Whole genome sequencing samples from patients with COVID-19 infection over the period of 2020–2022 using the above mentioned NGS methods allowed us to detect different variants (lineages and clades) of SARS-CoV-2 contributing to all four waves of COVID-19 pandemic. Our investigation showed that all viruses circulating during the 3rd wave and 4th waves belonged to the Delta and Omicron variants, respectively. Analysis of the mutations identified in our genome-wide study, showed that with the emergence of each new variant in our country, the COVID-19 pandemic has also progressed. This may be due to the considerable increase in the number of mutations (Alpha—46, Delta- 146, and Omicron—200 mutations were observed in studied samples) in each emerged variant that shows the SARS-CoV-2 evolution. Here, it is reasonable to mention that we have encountered several challenges during our research on SARS-CoV-2. When SARS-CoV-2 was first introduced to Uzbekistan, there was a shortage of test systems for widespread population testing. Consequently, during the initial pandemic wave, there was a global demand for reagents of genome sequencing, leading to high costs. As a consequence, our laboratory was unable to sequence a large number of samples compared to other research facilities. In addition, we struggled to maintain a consistent sample size across different waves. We believe that we would have achieved even better results if we had been able to sequence a larger number of samples and the same number of samples from each wave. Furthermore, during the pandemic, researchers have gained expertise in genome sequencing, and the laboratory has been well-equipped, leading to an increased level of preparedness for similar situations. We hoped that the detection of new variants that were circulated in Uzbekistan would have important implications for national health policy by enabling rapid tracking and investigation of infections in hospitals and communities and developing on-time alternative measures against them.

Supporting information

S1 Table. The substitutions of nonstructural proteins and accessory proteins during the four waves of SARS-CoV2 pandemic in Uzbekistan.

(DOCX)

S1 File. Genome sequences of 110 SARS-CoV-2 samples from Uzbekistan collected during four pandemic waves.

(TXT)

S2 File. SARS-CoV-2 genome annotation metadata of 110 samples from Uzbekistan collected during four pandemic waves.
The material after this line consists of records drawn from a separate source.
theorem dirtyThrough_keeps :
    ∀ s x1 x2 x3, Keeps s (State.dirtyThrough s x1 x2 x3).1 := by
  intro s x1 x2 x3
  unfold State.dirtyThrough
  repeat' first
    | with_reducible apply Keeps.refl
    | with_reducible assumption
    | (apply Keeps.via; with_reducible (first | apply granuleHome_keeps | apply dirtyWrite_keeps))
    | (apply Keeps.ofFrame; with_reducible apply modCache_frame; decide; decide)
    | with_reducible apply Keeps.ite
    | (extract_lets +onlyGivenNames x; clear_value (e : x = _); apply Keeps.cut x; (subst e); rotate_left;
       (intro h); (clear e); rotate_right)
    | extract_lets +onlyGivenNames y
    | split
    | (with_reducible apply Keeps.foldlPair; rotate_left; intro u x; (try dsimp -zeta -proj -eta only); rotate_right)
    | (with_reducible apply Keeps.foldl; rotate_left; intro u x; (try dsimp -zeta -proj -eta only); rotate_right)
    | (refine Keeps.ofFrame (programHome_frame _ _ _ _ (by assumption)) (by decide) (by decide) ?_)
    | (refine Keeps.ofFrame (Frame.getD (fun u h => programHome_frame _ _ _ u h)) (by decide) (by decide) ?_)
    | (refine Keeps.via ((dirtyWrite_keeps _ _ _ _).of_eq (congrArg Prod.fst (by assumption))) ?_)
    | fail_if_no_progress (dsimp +zetaDelta -zeta -proj -eta only)
    | fail_if_no_progress (dsimp -zeta -eta only)

theorem dirtyTails_keeps : ∀ s x1 x2 x3, Keeps s (State.dirtyTails s x1 x2 x3).1 := by
  intro s x1 x2 x3
  induction x3 generalizing s with
  | nil => exact Keeps.refl s
  | cons x xs ih =>
    unfold State.dirtyTails
    split
    · exact Keeps.refl s
    · next t _ =>
      have h := dirtyThrough_keeps s (quarterOfBench x1) (tailGranule x1 t.slot) 1
      generalize s.dirtyThrough (quarterOfBench x1) (tailGranule x1 t.slot) 1 = r at h ⊢
      obtain ⟨u, b⟩ := r
      cases b
      · exact h
      · exact (ih u).via h

theorem dirtyMap_keeps :
    ∀ s x1 x2, Keeps s (State.dirtyMap s x1 x2) := by
  intro s x1 x2
  unfold State.dirtyMap
  repeat' first
    | with_reducible apply Keeps.refl
    | (apply Keeps.via; with_reducible apply dirtyThrough_keeps)

theorem moveTo_keeps :
    ∀ s x1 x2, Keeps s (State.moveTo s x1 x2) := by
  intro s x1 x2
  unfold State.moveTo
  repeat' first
    | with_reducible apply Keeps.refl
    | (apply Keeps.via; with_reducible apply dirtyThrough_keeps)
    | (apply Keeps.ofFrame; with_reducible apply modFlash_frame; decide; decide)
    | (with_reducible apply Keeps.foldl; rotate_left; intro u x; (try dsimp -zeta -proj -eta only); rotate_right)
    | extract_lets +onlyGivenNames y
    | with_reducible apply Keeps.ite
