theorem modList_lst (s : State) (n : Nat) (f : Lst → Lst) (hf : ∀ c, (f c).num = c.num) :
    (s.modList n f).lst n = (s.lst n).map f :=
  updWhere_find fun c => by rw [hf]

end Sys2Proof.Laws
end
Variants, lineages, clades, and all amino acid substitutions are listed.

(XLSX)

Data Availability

The data generated and analysed in this study were submitted to GISAID and available for registered users at https://gisaid.org, with accession IDs from EPI_ISL_18378686 to EPI_ISL_3189001. The whole genome sequencing reads of 110 SARS-CoV-2 samples and genome metadata used and analysed in this study are available in the S1 and S2 Files.

Funding Statement

This study has been supported by the research grant from the Ministry of Innovative Development, Republic of Uzbekistan (Research Grant number: А-IRV-2021-125). The funders had no role in study design, data collection and analysis, decision to publish, or preparation of the manuscript. There was no additional external funding received for this study and no authors received award from this foundation.